[Exercise details] Which lines below fall between the one containing "def bank (slots" and the one containing "[(9, 1)], len"? Repeat them exactly, counting both of those lines, and add nothing else.
(Given data)
-- ==== Sys2Proof/Tests/Slice0.lean ====
section
/-! SUPPORT. The model's own tests, each a named theorem: the checks of WellFormed, decoding of written-out words, one step
per row, the spec's vectors (95_test_vectors.md), and one concrete case that meets the hypotheses of each statement. -/

namespace Sys2Proof.Tests

open Sys2Proof Sys2Proof.Machine Sys2Proof.Claims

/-! ### Helpers -/

/-- A next state with a property. -/
def nextWith (o : Host.Outcome State Fault Refusal) (p : State → Bool) : Bool :=
  match o with
  | .next t => p t
  | .fault _ => false
  | .refused _ => false

/-- The first step after reset on a table word. -/
def firstStep (nbits w : Nat) (p : State → Bool) : Bool := nextWith (step (State.reset.withFetchWord nbits w)) p

/-- A bank with some slots set. -/
def bank (slots : List (Fin 16 × Byte)) : Bank := slots.foldl (fun b e => b.set e.1 e.2) Bank.zero

/-- In the event loop, about to fetch, nothing sent, time and anchor 0. -/
def sRun : State := { State.reset with phase := .run, outbox := [] }

/-- In the event loop at time 2000 with a previous event of clock 5. -/
def sEvent : State := { sRun with prevValid := true, prevClock := 5, now := 2000, x := bank [(6, 5)], pc := 1,
                                  trace := { cells := [(9, 1)], len := 10 } }

/-- In the FLUSH of step 5 with the event `WR7 8, 1` held back. -/
def sFlush : State := { sEvent with stage := .flush (.wr7 8 1), outbox := flushMessages Config.default sEvent.x sEvent.c }

/-- In the teardown RESET. -/
def sTeardown : State := { State.reset with phase := .endReset, teardownDone := true, exitCause := .interrupt }

/-- After the session. -/
def sDone : State := { sTeardown with phase := .done, sinkOpen := false, outbox := [] }

/-! ### Well-formedness: every check refuses an ill-formed term -/

theorem test_wf_refuses_invalid0E : (Instr.invalid0E 0 0x10 0).wf = false ∧ (Instr.invalid0E 0 0x0D 0).wf = false := by decide
theorem test_wf_refuses_invalid10 : (Instr.invalid10 0 0x0F 0).wf = false ∧ (Instr.invalid10 0 0x20 0).wf = false := by decide
theorem test_wf_refuses_invalid20 : (Instr.invalid20 0 0x1F 0).wf = false ∧ (Instr.invalid20 0 0x40 0).wf = false := by decide
theorem test_wf_refuses_invalid40 : (Instr.invalid40 0 0x3F 0).wf = false ∧ (Instr.invalid40 0 0x80 0).wf = false := by decide
theorem test_wf_refuses_invalid80 : (Instr.invalid80 0 0x7F 0).wf = false := by decide
theorem test_wf_refuses_msgAFreqHi : (Instr.msgAFreqHi 128).wf = false := by decide
theorem test_wf_refuses_msgBFreqHi : (Instr.msgBFreqHi 128).wf = false := by decide
theorem test_wf_refuses_msgCFreqHi : (Instr.msgCFreqHi 128).wf = false := by decide
theorem test_wf_refuses_msgAFreqLo : (Instr.msgAFreqLo 1).wf = false ∧ (Instr.msgAFreqLo 2).wf = false ∧ (Instr.msgAFreqLo 128).wf = false := by decide
theorem test_wf_refuses_msgBFreqLo : (Instr.msgBFreqLo 1).wf = false ∧ (Instr.msgBFreqLo 2).wf = false ∧ (Instr.msgBFreqLo 128).wf = false := by decide
theorem test_wf_refuses_msgCFreqLo : (Instr.msgCFreqLo 1).wf = false ∧ (Instr.msgCFreqLo 2).wf = false ∧ (Instr.msgCFreqLo 128).wf = false := by decide
theorem test_wf_refuses_msgNoise : (Instr.msgNoise 1).wf = false ∧ (Instr.msgNoise 2).wf = false ∧ (Instr.msgNoise 128).wf = false := by decide
theorem test_wf_refuses_msgMixer : (Instr.msgMixer 1).wf = false ∧ (Instr.msgMixer 128).wf = false := by decide
theorem test_wf_refuses_msgALevel : (Instr.msgALevel 1).wf = false ∧ (Instr.msgALevel 2).wf = false ∧ (Instr.msgALevel 128).wf = false := by decide
theorem test_wf_refuses_msgBLevel : (Instr.msgBLevel 1).wf = false ∧ (Instr.msgBLevel 2).wf = false ∧ (Instr.msgBLevel 128).wf = false := by decide
theorem test_wf_refuses_msgCLevel : (Instr.msgCLevel 1).wf = false ∧ (Instr.msgCLevel 2).wf = false ∧ (Instr.msgCLevel 128).wf = false := by decide
theorem test_wf_refuses_msgEnvFreqHi : (Instr.msgEnvFreqHi 128).wf = false := by decide
theorem test_wf_refuses_msgEnvFreqMid : (Instr.msgEnvFreqMid 128).wf = false := by decide
theorem test_wf_refuses_msgEnvFreqLo : (Instr.msgEnvFreqLo 1).wf = false ∧ (Instr.msgEnvFreqLo 16).wf = false ∧ (Instr.msgEnvFreqLo 128).wf = false := by decide
theorem test_wf_refuses_msgEnvShape : (Instr.msgEnvShape 1).wf = false ∧ (Instr.msgEnvShape 4).wf = false ∧ (Instr.msgEnvShape 128).wf = false := by decide
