/-- The row of a well-formed instruction and its field values. -/
def encodeRow : Instr → Enc1
  | .and e s rd rn o => encDp 0 0 .shared e s rd rn o
  | .eor e s rd rn o => encDp 1 4 .shared e s rd rn o
  | .sub e s rd rn o => encDp 2 13 .shared e s rd rn o
  | .rsb e s rd rn o => encDp 3 14 .plain e s rd rn o
  | .add e s rd rn o => encDp 4 8 .shared e s rd rn o
  | .adc e s rd rn o => encDp 5 10 .plain e s rd rn o
  | .sbc e s rd rn o => encDp 6 11 .plain e s rd rn o
  | .orr e s rd rn o => encDp 12 2 .noPcN e s rd rn o
  | .bic e s rd rn o => encDp 14 1 .plain e s rd rn o
  | .rsc c s rd rn o => encDp 7 0 .plain (.a32 c) s rd rn o
  | .orn s rd rn o => encDp 0 3 .noPcN .thumb s rd rn o
  | .tst e rn o => encTest 8 0 e rn o
  | .teq e rn o => encTest 9 4 e rn o
  | .cmp e rn o => encTest 10 13 e rn o
  | .cmn e rn o => encTest 11 8 e rn o
  | .mov e s rd o => encMov e s rd o
  | .mvn e s rd o => encMvn e s rd o
  | .rrx e s rd rm => encTwo e (pMovReg 13 (.k 5 0) (.k 2 3)) [s.toNat, rd.toNat, rm.toNat]
      (tMovReg (.k 3 0) (.k 2 0) (.k 2 3)) [s.toNat, rd.toNat, rm.toNat]
  | .adr add rd i => (.t32, tPlain (if add then 0 else 10) (.k 4 15), [i.toNat / 2048, i.toNat / 256 % 8, rd.toNat, i.toNat % 256])
  | .subsPcLr i => (.t32, tSubs, [i.toNat])
  | .lsl s rd rm rs => (.t32, tShift 0, [s.toNat, rm.toNat, rd.toNat, rs.toNat])
  | .lsr s rd rm rs => (.t32, tShift 1, [s.toNat, rm.toNat, rd.toNat, rs.toNat])
  | .asr s rd rm rs => (.t32, tShift 2, [s.toNat, rm.toNat, rd.toNat, rs.toNat])
  | .ror s rd rm rs => (.t32, tShift 3, [s.toNat, rm.toNat, rd.toNat, rs.toNat])
  | .movw e rd i => encTwo e (pImm16 0) [i.toNat / 4096, rd.toNat, i.toNat % 4096] (tPlain 4 (.f 4))
      [i.toNat / 2048 % 2, i.toNat / 4096, i.toNat / 256 % 8, rd.toNat, i.toNat % 256]
  | .movt e rd i => encTwo e (pImm16 4) [i.toNat / 4096, rd.toNat, i.toNat % 4096] (tPlain 12 (.f 4))
      [i.toNat / 2048 % 2, i.toNat / 4096, i.toNat / 256 % 8, rd.toNat, i.toNat % 256]
  | .addw rd rn i => (.t32, tPlain 0 (.fx 4 15), [i.toNat / 2048, rn.toNat, i.toNat / 256 % 8, rd.toNat, i.toNat % 256])
  | .subw rd rn i => (.t32, tPlain 10 (.fx 4 15), [i.toNat / 2048, rn.toNat, i.toNat / 256 % 8, rd.toNat, i.toNat % 256])
  | .qadd e rd rm rn => encTwo e (pSatAdd 0) [rn.toNat, rd.toNat, rm.toNat] (tReg 8 8) [rn.toNat, rd.toNat, rm.toNat]
  | .qsub e rd rm rn => encTwo e (pSatAdd 1) [rn.toNat, rd.toNat, rm.toNat] (tReg 8 10) [rn.toNat, rd.toNat, rm.toNat]
  | .qdadd e rd rm rn => encTwo e (pSatAdd 2) [rn.toNat, rd.toNat, rm.toNat] (tReg 8 9) [rn.toNat, rd.toNat, rm.toNat]
  | .qdsub e rd rm rn => encTwo e (pSatAdd 3) [rn.toNat, rd.toNat, rm.toNat] (tReg 8 11) [rn.toNat, rd.toNat, rm.toNat]
  | .sadd16 e rd rn rm => encPar 1 0 0 1 e rd rn rm
  | .qadd16 e rd rn rm => encPar 2 0 1 1 e rd rn rm
  | .shadd16 e rd rn rm => encPar 3 0 2 1 e rd rn rm
  | .uadd16 e rd rn rm => encPar 5 0 4 1 e rd rn rm
  | .uqadd16 e rd rn rm => encPar 6 0 5 1 e rd rn rm
  | .uhadd16 e rd rn rm => encPar 7 0 6 1 e rd rn rm
  | .ssub16 e rd rn rm => encPar 1 3 0 5 e rd rn rm
  | .qsub16 e rd rn rm => encPar 2 3 1 5 e rd rn rm
  | .shsub16 e rd rn rm => encPar 3 3 2 5 e rd rn rm
  | .usub16 e rd rn rm => encPar 5 3 4 5 e rd rn rm
  | .uqsub16 e rd rn rm => encPar 6 3 5 5 e rd rn rm
  | .uhsub16 e rd rn rm => encPar 7 3 6 5 e rd rn rm
  | .sadd8 e rd rn rm => encPar 1 4 0 0 e rd rn rm
  | .qadd8 e rd rn rm => encPar 2 4 1 0 e rd rn rm
  | .shadd8 e rd rn rm => encPar 3 4 2 0 e rd rn rm
  | .uadd8 e rd rn rm => encPar 5 4 4 0 e rd rn rm
  | .uqadd8 e rd rn rm => encPar 6 4 5 0 e rd rn rm
  | .uhadd8 e rd rn rm => encPar 7 4 6 0 e rd rn rm
  | .ssub8 e rd rn rm => encPar 1 7 0 4 e rd rn rm
  | .qsub8 e rd rn rm => encPar 2 7 1 4 e rd rn rm
  | .shsub8 e rd rn rm => encPar 3 7 2 4 e rd rn rm
  | .usub8 e rd rn rm => encPar 5 7 4 4 e rd rn rm
  | .uqsub8 e rd rn rm => encPar 6 7 5 4 e rd rn rm
  | .uhsub8 e rd rn rm => encPar 7 7 6 4 e rd rn rm
  | .sasx e rd rn rm => encPar 1 1 0 2 e rd rn rm
  | .qasx e rd rn rm => encPar 2 1 1 2 e rd rn rm
  | .shasx e rd rn rm => encPar 3 1 2 2 e rd rn rm
  | .uasx e rd rn rm => encPar 5 1 4 2 e rd rn rm
  | .uqasx e rd rn rm => encPar 6 1 5 2 e rd rn rm
  | .uhasx e rd rn rm => encPar 7 1 6 2 e rd rn rm
  | .ssax e rd rn rm => encPar 1 2 0 6 e rd rn rm
  | .qsax e rd rn rm => encPar 2 2 1 6 e rd rn rm
  | .shsax e rd rn rm => encPar 3 2 2 6 e rd rn rm
  | .usax e rd rn rm => encPar 5 2 4 6 e rd rn rm
  | .uqsax e rd rn rm => encPar 6 2 5 6 e rd rn rm
  | .uhsax e rd rn rm => encPar 7 2 6 6 e rd rn rm
  | .usad8 e rd rm rs => encTwo e (pMedia4 120 (.k 4 15) 1) [rd.toNat, rs.toNat, rm.toNat]
      (tMul 7 (.k 4 15) 0) [rm.toNat, rd.toNat, rs.toNat]
  | .usada8 e rd rm rs rn => encTwo e (pMedia4 120 (.fx 4 15) 1) [rd.toNat, rn.toNat, rs.toNat, rm.toNat]
      (tMul 7 (.fx 4 15) 0) [rm.toNat, rn.toNat, rd.toNat, rs.toNat]
  | .ssat e rd q sh i rm => encSat 53 4 e rd q sh i rm
  | .usat e rd q sh i rm => encSat 55 6 e rd q sh i rm
  | .ssat16 e rd q rm => encTwo e (pSat16 106) [q.toNat, rd.toNat, rm.toNat] (tSat16 4) [rm.toNat, rd.toNat, q.toNat]
  | .usat16 e rd q rm => encTwo e (pSat16 110) [q.toNat, rd.toNat, rm.toNat] (tSat16 6) [rm.toNat, rd.toNat, q.toNat]
  | .mul e s rd rm rs => encTwo e (pMul 0 (.f 1) (.k 4 0)) [s.toNat, rd.toNat, rs.toNat, rm.toNat]
      (tMul 0 (.k 4 15) 0) [rm.toNat, rd.toNat, rs.toNat]
  | .mla e s rd rm rs rn => encTwo e (pMul 1 (.f 1) (.f 4)) [s.toNat, rd.toNat, rn.toNat, rs.toNat, rm.toNat]
      (tMul 0 (.fx 4 15) 0) [rm.toNat, rn.toNat, rd.toNat, rs.toNat]
  | .mls e rd rm rs rn => encTwo e (pMul 3 (.k 1 0) (.f 4)) [rd.toNat, rn.toNat, rs.toNat, rm.toNat]
      (tMul 0 (.f 4) 1) [rm.toNat, rn.toNat, rd.toNat, rs.toNat]
  | .umaal e lo hi rm rs => encTwo e (pMul 2 (.k 1 0) (.f 4)) [hi.toNat, lo.toNat, rs.toNat, rm.toNat]
      (tLong 6 6) [rm.toNat, lo.toNat, hi.toNat, rs.toNat]
  | .umull e s lo hi rm rs => encLong 4 2 e s lo hi rm rs
  | .umlal e s lo hi rm rs => encLong 5 6 e s lo hi rm rs
  | .smull e s lo hi rm rs => encLong 6 0 e s lo hi rm rs
  | .smlal e s lo hi rm rs => encLong 7 4 e s lo hi rm rs
  | .smlaxy e x y rd rm rs rn => encTwo e (pHalfXY 16 (.f 4)) [rd.toNat, rn.toNat, rs.toNat, y.toNat, x.toNat, rm.toNat]
      (tMulXY (.fx 4 15)) [rm.toNat, rn.toNat, rd.toNat, x.toNat, y.toNat, rs.toNat]
  | .smlawy e y rd rm rs rn => encTwo e (pHalfY (.f 4) 0) [rd.toNat, rn.toNat, rs.toNat, y.toNat, rm.toNat]
      (tMulX 3 (.fx 4 15)) [rm.toNat, rn.toNat, rd.toNat, y.toNat, rs.toNat]
  | .smulwy e y rd rm rs => encTwo e (pHalfY (.k 4 0) 1) [rd.toNat, rs.toNat, y.toNat, rm.toNat]
      (tMulX 3 (.k 4 15)) [rm.toNat, rd.toNat, y.toNat, rs.toNat]
  | .smlalxy e x y lo hi rm rs => encTwo e (pHalfXY 20 (.f 4)) [hi.toNat, lo.toNat, rs.toNat, y.toNat, x.toNat, rm.toNat]
      tLongXY [rm.toNat, lo.toNat, hi.toNat, x.toNat, y.toNat, rs.toNat]
  | .smulxy e x y rd rm rs => encTwo e (pHalfXY 22 (.k 4 0)) [rd.toNat, rs.toNat, y.toNat, x.toNat, rm.toNat]
      (tMulXY (.k 4 15)) [rm.toNat, rd.toNat, x.toNat, y.toNat, rs.toNat]
  | .smuad e x rd rm rs => encDual3 112 0 2 e x rd rm rs
  | .smusd e x rd rm rs => encDual3 112 1 4 e x rd rm rs
  | .smmul e x rd rm rs => encDual3 117 0 5 e x rd rm rs
  | .smlad e x rd rm rs rn => encDual4 112 (.fx 4 15) 0 2 e x rd rm rs rn
  | .smlsd e x rd rm rs rn => encDual4 112 (.fx 4 15) 1 4 e x rd rm rs rn
  | .smmla e x rd rm rs rn => encDual4 117 (.fx 4 15) 0 5 e x rd rm rs rn
  | .smmls e x rd rm rs rn => encDual4 117 (.f 4) 3 6 e x rd rm rs rn
  | .smlald e x lo hi rm rs => encDualLong 0 4 e x lo hi rm rs
  | .smlsld e x lo hi rm rs => encDualLong 1 5 e x lo hi rm rs
  | .mia c rm rs => (.a32, pMia 0, [c.num, rs.toNat, rm.toNat])
  | .miaph c rm rs => (.a32, pMia 8, [c.num, rs.toNat, rm.toNat])
  | .miaxy c x y rm rs => (.a32, pMiaXY, [c.num, x.toNat, y.toNat, rs.toNat, rm.toNat])
  | .mar c lo hi => (.a32, pAcc 0, [c.num, hi.toNat, lo.toNat])
  | .mra c lo hi => (.a32, pAcc 1, [c.num, hi.toNat, lo.toNat])
  | .sdiv e rd rn rm => encTwo e (pMedia4 113 (.k 4 15) 1) [rd.toNat, rm.toNat, rn.toNat]
      (tDiv 1) [rn.toNat, rd.toNat, rm.toNat]
  | .udiv e rd rn rm => encTwo e (pMedia4 115 (.k 4 15) 1) [rd.toNat, rm.toNat, rn.toNat]
      (tDiv 3) [rn.toNat, rd.toNat, rm.toNat]
  | .clz e rd rm => encOne 22 1 11 8 e rd rm
  | .rev e rd rm => encOne 107 3 9 8 e rd rm
  | .rev16 e rd rm => encOne 107 11 9 9 e rd rm
  | .rbit e rd rm => encOne 111 3 9 10 e rd rm
  | .revsh e rd rm => encOne 111 11 9 11 e rd rm
  | .bfc e rd l w => encTwo e (pBf 62 1 (.k 4 15)) [w.toNat, rd.toNat, l.toNat]
      (tBf 22 (.k 4 15)) [l.toNat / 4, rd.toNat, l.toNat % 4, w.toNat]
  | .bfi e rd rn l w => encTwo e (pBf 62 1 (.fx 4 15)) [w.toNat, rd.toNat, l.toNat, rn.toNat]
      (tBf 22 (.fx 4 15)) [rn.toNat, l.toNat / 4, rd.toNat, l.toNat % 4, w.toNat]
  | .sbfx e rd rn l w => encTwo e (pBf 61 5 (.f 4)) [w.toNat, rd.toNat, l.toNat, rn.toNat]
      (tBf 20 (.f 4)) [rn.toNat, l.toNat / 4, rd.toNat, l.toNat % 4, w.toNat]
  | .ubfx e rd rn l w => encTwo e (pBf 63 5 (.f 4)) [w.toNat, rd.toNat, l.toNat, rn.toNat]
      (tBf 28 (.f 4)) [rn.toNat, l.toNat / 4, rd.toNat, l.toNat % 4, w.toNat]
  | .pkhbt e rd rn rm i => encTwo e (pPkh 0) [rn.toNat, rd.toNat, i.toNat, rm.toNat]
      (tPkh 0) [rn.toNat, i.toNat / 4, rd.toNat, i.toNat % 4, rm.toNat]
  | .pkhtb e rd rn rm i => encTwo e (pPkh 1) [rn.toNat, rd.toNat, i.toNat, rm.toNat]
      (tPkh 1) [rn.toNat, i.toNat / 4, rd.toNat, i.toNat % 4, rm.toNat]
  | .sxth e rd rm r => encExt 107 0 e rd rm r
  | .sxtb16 e rd rm r => encExt 104 2 e rd rm r
  | .sxtb e rd rm r => encExt 106 4 e rd rm r
  | .uxth e rd rm r => encExt 111 1 e rd rm r
  | .uxtb16 e rd rm r => encExt 108 3 e rd rm r
  | .uxtb e rd rm r => encExt 110 5 e rd rm r
  | .sxtah e rd rn rm r => encExtAdd 107 0 e rd rn rm r
  | .sxtab16 e rd rn rm r => encExtAdd 104 2 e rd rn rm r
  | .sxtab e rd rn rm r => encExtAdd 106 4 e rd rn rm r
  | .uxtah e rd rn rm r => encExtAdd 111 1 e rd rn rm r
  | .uxtab16 e rd rn rm r => encExtAdd 108 3 e rd rn rm r
  | .uxtab e rd rn rm r => encExtAdd 110 5 e rd rn rm r
  | .sel e rd rn rm => encTwo e (pMedia 104 5) [rn.toNat, rd.toNat, rm.toNat] (tReg 10 8) [rn.toNat, rd.toNat, rm.toNat]
  | .it c m => (.t16, hIt, [c.toNat, m.toNat])
  | .b (.a32 c i) => (.a32, pBranch 0, [c.num, i.toNat])
  | .b (.t3 c s j1 j2 i l) => encB3 c s j1 j2 i l
  | .b (.t4 s j1 j2 i l) => (.t32, tB4 0, [s.toNat, i.toNat, j1.toNat, j2.toNat, l.toNat])
  | .bl (.a32 c i) => (.a32, pBranch 1, [c.num, i.toNat])
  | .bl (.t32 s j1 j2 i l) => (.t32, tB4 1, [s.toNat, i.toNat, j1.toNat, j2.toNat, l.toNat])
  | .blxLabel (.a32 h i) => (.a32, pBlx, [h.toNat, i.toNat])
  | .blxLabel (.t32 s j1 j2 i l) => (.t32, tBlx, [s.toNat, i.toNat, j1.toNat, j2.toNat, l.toNat])
  | .bx (.a32 c) m => (.a32, pBx 1, [c.num, m.toNat])
  | .bx .thumb m => (.t16, hBx 0, [m.toNat])
  | .blxReg (.a32 c) m => (.a32, pBx 3, [c.num, m.toNat])
  | .blxReg .thumb m => (.t16, hBx 1, [m.toNat])
  | .bxj e m => encTwo e (pBx 2) [m.toNat] tBxj [m.toNat]
  | .cbz i o n => (.t16, hCbz 0, [i.toNat, o.toNat, n.toNat])
  | .cbnz i o n => (.t16, hCbz 1, [i.toNat, o.toNat, n.toNat])
  | .tbb n m => (.t32, tTb 0, [n.toNat, m.toNat])
  | .tbh n m => (.t32, tTb 1, [n.toNat, m.toNat])
  | .mrs e r d => encTwo e pMrs [r.toNat, d.toNat] tMrs [r.toNat, d.toNat]
  | .msrReg e r k m => encTwo e pMsrReg [r.toNat, k.toNat, m.toNat] tMsr [r.toNat, m.toNat, k.toNat]
  | .msrImm c r k o i => (.a32, pMsrImm, [c.num, r.toNat, k.toNat, o.toNat, i.toNat])
  | .cpsie t m a i f mode => encCpsI 2 t m a i f mode
  | .cpsid t m a i f mode => encCpsI 3 t m a i f mode
  | .cps t mode => (if t then .t32 else .a32, if t then tCps else pCps, [mode.toNat])
  | .setend t big => (if t then .t16 else .a32, if t then hSetend else pSetend, [big.toNat])
  | .ldr e rd m => encMem 0 1 0 0 2 (.f 4) e rd m
  | .ldrb e rd m => encMem 1 1 0 0 0 (.fx 4 15) e rd m
  | .ldrsb e rd m => encMem 0 1 2 1 0 (.fx 4 15) e rd m
  | .ldrh e rd m => encMem 0 1 1 0 1 (.fx 4 15) e rd m
  | .ldrsh e rd m => encMem 0 1 3 1 1 (.fx 4 15) e rd m
  | .str e rd m => encMem 0 0 0 0 2 (.f 4) e rd m
  | .strb e rd m => encMem 1 0 0 0 0 (.f 4) e rd m
  | .strh e rd m => encMem 0 0 1 0 1 (.f 4) e rd m
  | .ldrt e rd m => encMemT 0 1 0 0 2 1 e rd m
  | .ldrbt e rd m => encMemT 1 1 0 0 0 1 e rd m
  | .ldrsbt e rd m => encMemT 0 1 2 1 0 1 e rd m
  | .ldrht e rd m => encMemT 0 1 1 0 1 1 e rd m
  | .ldrsht e rd m => encMemT 0 1 3 1 1 1 e rd m
  | .strt e rd m => encMemT 0 0 0 0 2 0 e rd m
  | .strbt e rd m => encMemT 1 0 0 0 0 0 e rd m
  | .strht e rd m => encMemT 0 0 1 0 1 0 e rd m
(End Given data)
[Exercise solution]
def bank (slots : List (Fin 16 × Byte)) : Bank := slots.foldl (fun b e => b.set e.1 e.2) Bank.zero

/-- In the event loop, about to fetch, nothing sent, time and anchor 0. -/
def sRun : State := { State.reset with phase := .run, outbox := [] }

/-- In the event loop at time 2000 with a previous event of clock 5. -/
def sEvent : State := { sRun with prevValid := true, prevClock := 5, now := 2000, x := bank [(6, 5)], pc := 1,
                                  trace := { cells := [(9, 1)], len := 10 } }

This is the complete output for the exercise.